Anónimo 16.10.2021: Meu Amigo Henrique, tocas num assunto complexo e triste. Triste, porque o antagonismo entre anarquistas e comunistas foi, por exemplo, gerador duma guerra civil entre eles, dentro da guerra civil espanhola entre republicanos e franquistas, na Catalunha, em 1937, como descreveu muito bem George Orwell em “Homenagem a Catalunha”, em que ele e a mulher tiveram de fugir para não serem mortos. Complexo, porque analisando o comportamento dos comunistas ao longo dos anos, talvez possamos concluir, com alguma objectividade, que eles estão onde podem controlar. Assim foi, no caso português, com o MUD, com a candidatura de Norton de Matos, nas eleições para deputados - CDE, em oposição à CEUD -, nas organizações sindicais, nas frentes chamadas unitárias. Esse posicionamento de controlo é inerente ao seu ADN. Recordo-me de duas exceções: uma por ter lido – o apelo aos católicos em 1947 para que se unissem aos comunistas, exactamente com o objetivo comum do derrube do regime – e outra por ter vivido – a candidatura do Dr. Arlindo Vicente versus a do General Umberto Delgado. Ainda me recordo de os comunistas, antes da candidatura de Vicente desistir a favor da de Delgado, chamarem a este “General Coca-Cola”, por ter estado vários anos, em missão oficial, nos EUA. Finalmente, um “reparo”: Tomás da Fonseca (assim como, pelo menos, o seu filho Branquinho da Fonseca, também escritor) não merece uma nota de pé de página, mas sim uma referência bem no alto da página. Sei que aquele posicionamento tem como razão a tua descrição pelo facto de Tomás da Fonseca ser teu familiar. Mas honremos devidamente o poeta, o escritor, o historiógrafo, o jornalista, o professor e o político. Grande abraço.
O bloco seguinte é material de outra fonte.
-- ==== Sys2Proof/Certificates/Slice0/Obligations.lean ====
section
/-! DEFINITION. The statements for the provers. -/

open Sys2Proof Sys2Proof.Machine

/-! ## Registers: reads, and writes that land -/

/-- R101: a slot reads its own scalar register exactly as it stands.

R100: a slot that reads another slot's scalar register receives the value it holds now or one of those it held since the last align
bundle. Nothing says which.

R94, R96, R107: of the writes of one scalar register that its stream's slots land in a cycle the last in program order stands; a
register with no write due keeps its value; what is not due stays on its way.

What a write changes as it lands: the register it names and no other of its file. Bits 19:9 of word 1 of a generator are reserved and
stay zero (R10, R41).

R80: a guarded vector write gives a guard-true lane its result; a guard-false lane keeps its old value, or receives zero where the guard
zeroes. -/
def Obligations.ReadsAndLandings : Prop :=
  (∀ (s : State) (i : BitVec 6), sOwner i.toNat = s.cur.slot →
    readS s i = tblGet (0 : Word) (strmOf (cc s) s.cur.sec).s i.toNat) ∧
  (∀ (s : State) (i : BitVec 6),
    readS s i = tblGet (0 : Word) (strmOf (cc s) s.cur.sec).s i.toNat ∨
      ∃ e ∈ (cc s).alignHist, e.1 = keyS s.cur.sec i.toNat ∧ e.2.2 ≠ s.cur.slot ∧ readS s i = BitVec.ofNat 64 e.2.1) ∧
  (∀ (c : Core) (now : Nat) (sec : Bool) (i : Nat),
    (∀ x ∈ c.landing, ∀ v, x.due ≤ now → x.w = .s sec i v →
      (∀ y ∈ c.landing, y.due ≤ now → (∃ u, y.w = .s sec i u) → y = x ∨ (y.sec = x.sec ∧ landsBefore x y = false)) →
      tblGet (0 : Word) (strmOf (landAll c now) sec).s i = v) ∧
    ((∀ x ∈ c.landing, x.due ≤ now → ∀ v, x.w ≠ .s sec i v) →
      tblGet (0 : Word) (strmOf (landAll c now) sec).s i = tblGet (0 : Word) (strmOf c sec).s i) ∧
    (landAll c now).landing = c.landing.filter fun x => decide (now < x.due)) ∧
  (∀ (c : Core) (slot i j : Nat) (sec : Bool) (v : Word) (lanes m : PReg),
    tblGet (0 : Word) (strmOf (applyWrite c slot (.s sec i v)) sec).s j = (if j = i then v else tblGet (0 : Word) (strmOf c sec).s j) ∧
    strmOf (applyWrite c slot (.s sec i v)) (!sec) = strmOf c (!sec) ∧
    tblGet (0 : Word) (applyWrite c slot (.h i v)).arch.h j = (if j = i then v else tblGet (0 : Word) c.arch.h j) ∧
    tblGet (0 : Word) (applyWrite c slot (.mp i v)).arch.mp j = (if j = i then v else tblGet (0 : Word) c.arch.mp j) ∧
    (strmOf (applyWrite c slot (.link sec v)) sec).link = v ∧
    (∀ g w, w < 8 → ∀ g' w', w' < 8 → tblGet (0 : Word) (strmOf (applyWrite c slot (.g sec g w v)) sec).g (8 * g' + w') =
      if g' = g ∧ w' = w then (if w = 1 then v &&& ~~~(0xFFE00#64) else v) else tblGet (0 : Word) (strmOf c sec).g (8 * g' + w')) ∧
    ∀ n < 512, (tblGet (0 : PReg) (applyWrite c slot (.p i lanes m)).arch.p i).getLsbD n =
      if lanes.getLsbD n then m.getLsbD n else (tblGet (0 : PReg) c.arch.p i).getLsbD n) ∧
  (∀ (c : Core) (slot i : Nat) (g : PReg) (gz : Bool) (val lane : Nat), lane < 512 →
    elemAt 32 (tblGet (0 : VReg) (applyWrite c slot (laneWrite i g gz val)).arch.v i).toNat lane =
      if g.getLsbD lane then elemAt 32 val lane
      else if gz then 0 else elemAt 32 (tblGet (0 : VReg) c.arch.v i).toNat lane)

/-! ## SA and SB -/

/-- What ADD to SEL write (R146), a, b and c being the values of ra, rb and rc and n the shift amount; with their latencies, and that
nothing else changes. DIV, REM, MULH, MIN and MAX are stated for both of their forms.

What the shifts write (R146): the amount is the low six bits of rb, or the immediate.

What CLZ, CTZ and POPC write (R146): the number of leading zeros, of trailing zeros, of ones.

What CMP writes (R146, R84): 1 where the condition holds, else 0; the last four conditions compare as N64. -/
def Obligations.IntegerResults : Prop :=
  (∀ (s : State) (rd ra rb rc : BitVec 6),
    let a := readS s ra
    let b := readS s rb
    LandsS (.add rd ra rb) s 1 rd (a + b) ∧ LandsS (.sub rd ra rb) s 1 rd (a - b) ∧
    (∀ imm, LandsS (.addi rd ra imm) s 1 rd (a + imm.signExtend 64)) ∧
    LandsS (.mul rd ra rb) s 3 rd (a * b) ∧
    LandsS (.mulh false rd ra rb) s 3 rd (BitVec.ofInt 64 (a.toInt * b.toInt / 2 ^ 64)) ∧
    LandsS (.mulh true rd ra rb) s 3 rd (BitVec.ofNat 64 (a.toNat * b.toNat / 2 ^ 64)) ∧
    LandsS (.div false rd ra rb) s 20 rd (if b = 0 then BitVec.allOnes 64 else a.sdiv b) ∧
    LandsS (.div true rd ra rb) s 20 rd (if b = 0 then BitVec.allOnes 64 else a / b) ∧
    LandsS (.rem false rd ra rb) s 20 rd (if b = 0 then a else a.srem b) ∧
    LandsS (.rem true rd ra rb) s 20 rd (if b = 0 then a else a % b) ∧
    LandsS (.and rd ra rb) s 1 rd (a &&& b) ∧ LandsS (.or rd ra rb) s 1 rd (a ||| b) ∧
    LandsS (.xor rd ra rb) s 1 rd (a ^^^ b) ∧ LandsS (.andn rd ra rb) s 1 rd (a &&& ~~~b) ∧
    LandsS (.min false rd ra rb) s 1 rd (if a.sle b then a else b) ∧
    LandsS (.min true rd ra rb) s 1 rd (if a.ule b then a else b) ∧
    LandsS (.max false rd ra rb) s 1 rd (if a.sle b then b else a) ∧
    LandsS (.max true rd ra rb) s 1 rd (if a.ule b then b else a) ∧
    LandsS (.sel rd ra rb rc) s 1 rd (if readS s rc = 0 then b else a)) ∧
  (∀ (s : State) (rd ra rb n : BitVec 6),
    let a := readS s ra
    let k := (readS s rb).toNat % 64
    LandsS (.shl rd ra (.reg rb)) s 1 rd (a <<< k) ∧ LandsS (.shl rd ra (.imm n)) s 1 rd (a <<< n.toNat) ∧
    LandsS (.shr rd ra (.reg rb)) s 1 rd (a >>> k) ∧ LandsS (.shr rd ra (.imm n)) s 1 rd (a >>> n.toNat) ∧
    LandsS (.sar rd ra (.reg rb)) s 1 rd (a.sshiftRight k) ∧ LandsS (.sar rd ra (.imm n)) s 1 rd (a.sshiftRight n.toNat) ∧
    LandsS (.rot rd ra (.reg rb)) s 1 rd (a >>> k ||| a <<< (64 - k)) ∧
    LandsS (.rot rd ra (.imm n)) s 1 rd (a >>> n.toNat ||| a <<< (64 - n.toNat))) ∧
  (∀ (s : State) (rd ra : BitVec 6),
    let a := readS s ra
    (∃ n ≤ 64, LandsS (.clz rd ra) s 1 rd (BitVec.ofNat 64 n) ∧ (∀ i < n, a.getLsbD (63 - i) = false) ∧
      (n < 64 → a.getLsbD (63 - n) = true)) ∧
    (∃ n ≤ 64, LandsS (.ctz rd ra) s 1 rd (BitVec.ofNat 64 n) ∧ (∀ i < n, a.getLsbD i = false) ∧
      (n < 64 → a.getLsbD n = true)) ∧
    LandsS (.popc rd ra) s 1 rd (BitVec.ofNat 64 ((List.range 64).countP fun i => a.getLsbD i))) ∧
  (∀ (s : State) (rd ra rb : BitVec 6),
    let a := readS s ra
    let b := readS s rb
    let w (p : Bool) : Word := if p then 1 else 0
    LandsS (.cmp .eq rd ra rb) s 1 rd (w (a == b)) ∧ LandsS (.cmp .ne rd ra rb) s 1 rd (w (a != b)) ∧
    LandsS (.cmp .lt rd ra rb) s 1 rd (w (a.slt b)) ∧ LandsS (.cmp .le rd ra rb) s 1 rd (w (a.sle b)) ∧
    LandsS (.cmp .gt rd ra rb) s 1 rd (w (b.slt a)) ∧ LandsS (.cmp .ge rd ra rb) s 1 rd (w (b.sle a)) ∧
    LandsS (.cmp .ltn rd ra rb) s 1 rd (w (a.ult b)) ∧ LandsS (.cmp .len rd ra rb) s 1 rd (w (a.ule b)) ∧
    LandsS (.cmp .gtn rd ra rb) s 1 rd (w (b.ult a)) ∧ LandsS (.cmp .gen rd ra rb) s 1 rd (w (b.ule a)))

/-- R147: MOVI writes its immediate sign-extended; MOVHI shifts rd left by 27 and puts its immediate in; a MOVI with bits 63:54 and two
MOVHIs with bits 53:27 and 26:0 build any 64-bit constant; one with bits 31:27 and one MOVHI any 32-bit value with bit 31 clear.

R148: the bits that BFX, BFX.s and BFI write, for every legal position and length; a field that passes bit 63 is no legal encoding. -/
def Obligations.ConstantsAndFields : Prop :=
  ((∀ (s : State) (rd : BitVec 6) (imm : BitVec 27),
    LandsS (.movi rd imm) s 1 rd (imm.signExtend 64) ∧
    LandsS (.movhi rd imm) s 1 rd (readS s rd <<< 27 ||| imm.setWidth 64)) ∧
  (∀ x : Word, x.toNat < 2 ^ 31 →
    (((x.extractLsb' 27 5).setWidth 27).signExtend 64) <<< 27 ||| (x.extractLsb' 0 27).setWidth 64 = x) ∧
  ∀ x : Word,
    (((((x.extractLsb' 54 10).signExtend 27).signExtend 64) <<< 27 ||| (x.extractLsb' 27 27).setWidth 64) <<< 27 |||
      (x.extractLsb' 0 27).setWidth 64) = x) ∧
  ((∀ (x : Bool) (rd ra pos len1 : BitVec 6), 64 < pos.toNat + len1.toNat + 1 →
    legal (.bfx x rd ra pos len1) = false ∧ legal (.bfi rd ra pos len1) = false) ∧
  ∀ (s : State) (rd ra pos len1 : BitVec 6), pos.toNat + len1.toNat + 1 ≤ 64 →
    let a := readS s ra
    let p := pos.toNat
    let n := len1.toNat + 1
    (∃ v, LandsS (.bfx false rd ra pos len1) s 1 rd v ∧
      ∀ i < 64, v.getLsbD i = if i < n then a.getLsbD (p + i) else false) ∧
    (∃ v, LandsS (.bfx true rd ra pos len1) s 1 rd v ∧
      ∀ i < 64, v.getLsbD i = if i < n then a.getLsbD (p + i) else a.getLsbD (p + n - 1)) ∧
    (∃ v, LandsS (.bfi rd ra pos len1) s 1 rd v ∧
      ∀ i < 64, v.getLsbD i = if p ≤ i ∧ i < p + n then a.getLsbD (i - p) else (readS s rd).getLsbD i))

/-- R150: LDS, STS and AMOS at an address that is no multiple of the access's bytes raise the scratchpad-alignment fault, and else at one
whose access passes the end of the core's scratchpad the scratchpad-bound fault; the sizes are those of R23. -/
def Obligations.ScratchpadFaults : Prop :=
  ∀ (s : State) (rd ra rb rc : BitVec 6) (sz : BitVec 2) (sx w64 : Bool) (disp : BitVec 18) (op : AmosOp),
    let size := if s.cur.core < 384 then 2048 * 1024 else if s.cur.core < 448 then 512 * 1024 else 1024 * 1024
    let a := readS s ra + disp.signExtend 64
    let nb := 2 ^ sz.toNat
    let b := readS s ra
    let mb := if w64 then 8 else 4
    (a.toNat % nb ≠ 0 → Faults (.lds rd ra sz sx disp) s 12 a 0 ∧ Faults (.sts rd ra sz disp) s 12 a 0) ∧
    (a.toNat % nb = 0 → a.toNat + nb > size → Faults (.lds rd ra sz sx disp) s 13 a 0 ∧ Faults (.sts rd ra sz disp) s 13 a 0) ∧
    (b.toNat % mb ≠ 0 → Faults (.amos op w64 rd ra rb rc) s 12 b 0) ∧
    (b.toNat % mb = 0 → b.toNat + mb > size → Faults (.amos op w64 rd ra rb rc) s 13 b 0)

/-- LDS, STS and AMOS at an aligned address within the scratchpad (R149, R151, R152): LDS samples in c + 2 and lands in c + 4, STS performs
in c + 5, AMOS reads and writes in c + 5 and lands in c + 6. Nothing else changes when they issue.

What the accesses do when they perform (R149, R152): a store writes its bytes and no other; a sample delivers the bytes extended by
zeros or by the sign; AMOS writes what its operation gives for the old value and delivers the old value. Neither delivers anything where
the landing buffer has been emptied since its bundle was dispatched (R105). -/
def Obligations.ScratchpadAccess : Prop :=
  (∀ (s : State) (rd ra rb rc : BitVec 6) (sz : BitVec 2) (sx w64 : Bool) (disp : BitVec 18) (op : AmosOp),
    let a := (readS s ra + disp.signExtend 64).toNat
    let nb := 2 ^ sz.toNat
    let b := (readS s ra).toNat
    let mb := if w64 then 8 else 4
    (a % nb = 0 → a + nb ≤ scratchSize s.cur.core →
      IssuesWith (.lds rd ra sz sx disp) s (fun c => { c with samples := c.samples ++
        [{ due := s.tick + 2, land := s.tick + 4, held := false, age := s.cur.age, slot := s.cur.slot, sec := s.cur.sec,
           k := .lds s.cur.sec rd.toNat a nb sx }] }) ∧
      IssuesWith (.sts rd ra sz disp) s (fun c => { c with stores := c.stores ++
        [{ due := s.tick + 5, group := slotGroup, order := s.cur.age * 16 + s.cur.slot, sec := s.cur.sec,
           k := .bytes a (bytesOf (readS s rd).toNat nb) }] })) ∧
    (b % mb = 0 → b + mb ≤ scratchSize s.cur.core →
      IssuesWith (.amos op w64 rd ra rb rc) s (fun c => { c with stores := c.stores ++
        [{ due := s.tick + 5, group := slotGroup, order := s.cur.age * 16 + s.cur.slot, sec := s.cur.sec,
           k := .amos s.cur.sec rd.toNat b mb op (readS s rb) (readS s rc) (s.tick + 6) false }] }))) ∧
  ((∀ (c : Core) (now a : Nat) (bs : List Byte) (x : Store), x.k = .bytes a bs → ∀ b,
    memGet (runStore c now x).arch.scratch b = if a ≤ b ∧ b < a + bs.length then bs.getD (b - a) 0 else memGet c.arch.scratch b) ∧
  (∀ (s : State) (k : Nat) (x : PendSample) (sec : Bool) (rd a nb : Nat) (sx : Bool),
    x.k = .lds sec rd a nb sx → nb = 1 ∨ nb = 2 ∨ nb = 4 ∨ nb = 8 → x.held = false →
    ∃ v : Word, coreOf (runSample s k x) k =
        (if x.age < (coreOf s k).dropAge then coreOf s k
         else { coreOf s k with landing := (coreOf s k).landing ++
           [{ due := x.land, age := x.age, slot := x.slot, sec := x.sec, w := .s sec rd v }] }) ∧
      (v.setWidth (8 * nb)).toNat = memRead (coreOf s k).arch.scratch a nb ∧
      v = if sx then (v.setWidth (8 * nb)).signExtend 64 else (v.setWidth (8 * nb)).setWidth 64) ∧
  ∀ (c : Core) (now a : Nat) (x : Store) (sec : Bool) (rd : Nat) (op : AmosOp) (y z : Word) (ld : Nat) (w64 : Bool),
    let nb := if w64 then 8 else 4
    x.k = .amos sec rd a nb op y z ld false →
    let w := 8 * nb
    let old := BitVec.ofNat w (memRead c.arch.scratch a nb)
    let new : BitVec w := match op with
      | .add => old + y.setWidth w
      | .min => if old.sle (y.setWidth w) then old else y.setWidth w
      | .max => if old.sle (y.setWidth w) then y.setWidth w else old
      | .minn => if old.ule (y.setWidth w) then old else y.setWidth w
      | .maxn => if old.ule (y.setWidth w) then y.setWidth w else old
      | .xchg => y.setWidth w
      | .cas => if old = z.setWidth w then y.setWidth w else old
      | .and => old &&& y.setWidth w
      | .or => old ||| y.setWidth w
    memRead (runStore c now x).arch.scratch a nb = new.toNat ∧
      (∀ b, b < a ∨ a + nb ≤ b → memGet (runStore c now x).arch.scratch b = memGet c.arch.scratch b) ∧
      (runStore c now x).landing = if x.order / 16 < c.dropAge then c.landing else c.landing ++
        [{ due := ld, age := x.order / 16, slot := x.order % 16, sec := sec,
           w := .s sec rd (if op = .minn ∨ op = .maxn then old.setWidth 64 else old.signExtend 64) }])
Carlos Traguelho

Anónimo 16.10.2021: Obrigado, Carlos, pelo comentário sempre erudito e obrigado pelas referências ao meu avô e ao meu tio. O meu objectivo neste texto era apenas o da separação doutrinária e a referência ao meu avô em nota de pé de página deve-se apenas ao facto de esse não ter sido teórico do anarquismo mas apenas adepto. Mais: os comunistas andam sempre a dizer que ele era seu militante e eu, com este texto, afirmo que ele era totalmente contrário ao sovietismo e apenas se deixou envolver naquele movimento com o objectivo meramente estratégico. Como anarquista, Tomás da Fonseca era naturalmente anti-comunista. Continuemos...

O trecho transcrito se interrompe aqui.